ASSIGNMENT:
Report every line in the records below that holds the word "holder".

SUPPLIED RECORDS:
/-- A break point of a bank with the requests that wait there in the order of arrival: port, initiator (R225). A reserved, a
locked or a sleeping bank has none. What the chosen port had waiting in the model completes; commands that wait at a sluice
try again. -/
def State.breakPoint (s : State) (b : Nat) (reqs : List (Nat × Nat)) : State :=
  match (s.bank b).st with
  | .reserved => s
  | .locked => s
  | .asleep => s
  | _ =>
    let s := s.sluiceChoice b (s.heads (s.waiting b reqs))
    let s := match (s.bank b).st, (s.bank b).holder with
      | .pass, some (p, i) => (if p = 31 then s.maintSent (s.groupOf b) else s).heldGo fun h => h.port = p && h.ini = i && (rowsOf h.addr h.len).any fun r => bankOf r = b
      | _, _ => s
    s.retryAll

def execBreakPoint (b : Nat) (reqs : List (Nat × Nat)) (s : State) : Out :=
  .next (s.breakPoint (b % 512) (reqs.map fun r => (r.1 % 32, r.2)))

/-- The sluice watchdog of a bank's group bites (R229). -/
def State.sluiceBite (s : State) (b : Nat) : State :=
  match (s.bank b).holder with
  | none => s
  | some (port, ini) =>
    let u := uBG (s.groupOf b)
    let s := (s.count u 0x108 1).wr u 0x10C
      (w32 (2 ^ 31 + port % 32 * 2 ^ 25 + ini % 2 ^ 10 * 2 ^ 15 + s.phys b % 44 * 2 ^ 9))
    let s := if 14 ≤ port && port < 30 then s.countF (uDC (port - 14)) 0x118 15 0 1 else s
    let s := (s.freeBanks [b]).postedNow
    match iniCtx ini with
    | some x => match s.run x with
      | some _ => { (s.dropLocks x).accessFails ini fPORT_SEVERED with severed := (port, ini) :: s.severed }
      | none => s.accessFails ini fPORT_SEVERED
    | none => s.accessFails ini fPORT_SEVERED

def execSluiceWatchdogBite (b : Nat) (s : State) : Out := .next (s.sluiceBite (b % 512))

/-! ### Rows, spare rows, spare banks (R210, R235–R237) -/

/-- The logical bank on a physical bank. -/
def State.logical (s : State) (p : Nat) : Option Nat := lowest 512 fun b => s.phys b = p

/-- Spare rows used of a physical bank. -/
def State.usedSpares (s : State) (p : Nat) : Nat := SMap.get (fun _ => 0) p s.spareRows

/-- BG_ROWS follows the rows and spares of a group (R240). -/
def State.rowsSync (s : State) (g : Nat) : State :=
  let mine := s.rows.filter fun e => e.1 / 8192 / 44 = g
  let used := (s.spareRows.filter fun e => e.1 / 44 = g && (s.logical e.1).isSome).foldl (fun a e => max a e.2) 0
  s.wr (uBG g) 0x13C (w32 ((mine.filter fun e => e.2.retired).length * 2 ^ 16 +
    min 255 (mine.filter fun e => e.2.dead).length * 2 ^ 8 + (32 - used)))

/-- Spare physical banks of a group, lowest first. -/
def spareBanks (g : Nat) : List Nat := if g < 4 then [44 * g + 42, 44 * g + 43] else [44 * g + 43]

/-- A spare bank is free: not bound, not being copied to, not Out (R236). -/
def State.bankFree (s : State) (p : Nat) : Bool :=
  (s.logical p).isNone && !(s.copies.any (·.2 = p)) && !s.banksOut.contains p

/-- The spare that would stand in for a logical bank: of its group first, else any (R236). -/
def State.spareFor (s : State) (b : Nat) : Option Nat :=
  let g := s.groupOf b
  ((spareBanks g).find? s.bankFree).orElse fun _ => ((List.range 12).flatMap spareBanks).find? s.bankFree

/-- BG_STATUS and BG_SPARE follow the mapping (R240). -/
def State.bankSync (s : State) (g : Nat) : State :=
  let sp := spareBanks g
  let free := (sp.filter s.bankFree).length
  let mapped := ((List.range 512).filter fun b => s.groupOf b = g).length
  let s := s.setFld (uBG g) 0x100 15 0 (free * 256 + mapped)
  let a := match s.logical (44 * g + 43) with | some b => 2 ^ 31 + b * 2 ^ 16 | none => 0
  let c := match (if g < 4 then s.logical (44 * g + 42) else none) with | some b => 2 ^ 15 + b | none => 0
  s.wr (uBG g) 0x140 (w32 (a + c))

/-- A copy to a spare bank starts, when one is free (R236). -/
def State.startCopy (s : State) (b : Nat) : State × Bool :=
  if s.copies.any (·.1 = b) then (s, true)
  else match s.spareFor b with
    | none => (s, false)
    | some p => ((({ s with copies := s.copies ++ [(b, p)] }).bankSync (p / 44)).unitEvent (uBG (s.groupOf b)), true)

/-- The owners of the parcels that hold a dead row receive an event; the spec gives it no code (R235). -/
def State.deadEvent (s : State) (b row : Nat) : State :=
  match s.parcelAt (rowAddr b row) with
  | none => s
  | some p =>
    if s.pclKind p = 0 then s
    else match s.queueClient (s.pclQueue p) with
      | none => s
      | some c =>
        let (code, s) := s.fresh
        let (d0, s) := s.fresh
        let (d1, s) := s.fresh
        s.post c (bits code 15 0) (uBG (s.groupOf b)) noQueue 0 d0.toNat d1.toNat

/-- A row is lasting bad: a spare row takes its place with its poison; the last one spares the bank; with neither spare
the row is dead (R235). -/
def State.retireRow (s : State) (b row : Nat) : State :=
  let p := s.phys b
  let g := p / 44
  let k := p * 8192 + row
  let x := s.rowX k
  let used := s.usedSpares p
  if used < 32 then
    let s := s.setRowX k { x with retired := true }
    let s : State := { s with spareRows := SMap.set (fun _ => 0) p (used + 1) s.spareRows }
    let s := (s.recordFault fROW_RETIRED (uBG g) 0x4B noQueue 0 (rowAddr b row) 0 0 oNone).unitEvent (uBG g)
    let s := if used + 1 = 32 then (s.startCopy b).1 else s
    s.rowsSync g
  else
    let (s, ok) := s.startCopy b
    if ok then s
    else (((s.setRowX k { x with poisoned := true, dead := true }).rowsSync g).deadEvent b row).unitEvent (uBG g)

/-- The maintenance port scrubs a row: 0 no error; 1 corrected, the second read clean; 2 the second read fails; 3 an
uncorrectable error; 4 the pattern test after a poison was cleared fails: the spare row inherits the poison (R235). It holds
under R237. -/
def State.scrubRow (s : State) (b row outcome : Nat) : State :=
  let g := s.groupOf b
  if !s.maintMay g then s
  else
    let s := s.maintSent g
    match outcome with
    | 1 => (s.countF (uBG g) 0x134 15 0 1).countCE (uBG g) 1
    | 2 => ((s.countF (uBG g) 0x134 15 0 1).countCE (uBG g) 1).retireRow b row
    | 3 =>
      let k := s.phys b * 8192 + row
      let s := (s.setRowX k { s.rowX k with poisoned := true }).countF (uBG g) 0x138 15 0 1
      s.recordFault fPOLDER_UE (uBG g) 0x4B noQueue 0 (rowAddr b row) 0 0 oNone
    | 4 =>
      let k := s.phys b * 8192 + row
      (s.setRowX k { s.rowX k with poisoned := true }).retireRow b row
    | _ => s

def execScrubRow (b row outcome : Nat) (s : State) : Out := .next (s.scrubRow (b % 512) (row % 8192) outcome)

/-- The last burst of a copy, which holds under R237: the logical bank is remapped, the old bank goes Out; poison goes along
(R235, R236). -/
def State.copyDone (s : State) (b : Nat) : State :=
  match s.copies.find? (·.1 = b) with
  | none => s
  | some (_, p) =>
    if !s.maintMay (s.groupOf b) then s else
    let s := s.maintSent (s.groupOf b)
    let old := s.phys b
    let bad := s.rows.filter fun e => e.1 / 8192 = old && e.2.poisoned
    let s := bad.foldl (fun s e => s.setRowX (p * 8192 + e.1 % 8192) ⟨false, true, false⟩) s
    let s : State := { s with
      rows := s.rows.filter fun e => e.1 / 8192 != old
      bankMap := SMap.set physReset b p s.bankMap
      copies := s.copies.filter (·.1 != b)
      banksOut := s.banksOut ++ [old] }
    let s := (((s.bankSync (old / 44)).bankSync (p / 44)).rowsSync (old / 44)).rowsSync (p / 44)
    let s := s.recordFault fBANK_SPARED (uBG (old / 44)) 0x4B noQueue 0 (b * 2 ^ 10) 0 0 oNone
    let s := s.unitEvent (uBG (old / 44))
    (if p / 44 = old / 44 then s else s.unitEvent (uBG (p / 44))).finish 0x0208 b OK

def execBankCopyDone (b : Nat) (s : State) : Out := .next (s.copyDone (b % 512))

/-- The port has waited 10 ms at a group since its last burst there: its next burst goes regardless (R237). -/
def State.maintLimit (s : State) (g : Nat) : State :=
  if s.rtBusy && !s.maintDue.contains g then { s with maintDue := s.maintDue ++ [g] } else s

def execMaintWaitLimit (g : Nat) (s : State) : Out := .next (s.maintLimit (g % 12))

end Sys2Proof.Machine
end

TASK OUTPUT:
    let s := match (s.bank b).st, (s.bank b).holder with
  match (s.bank b).holder with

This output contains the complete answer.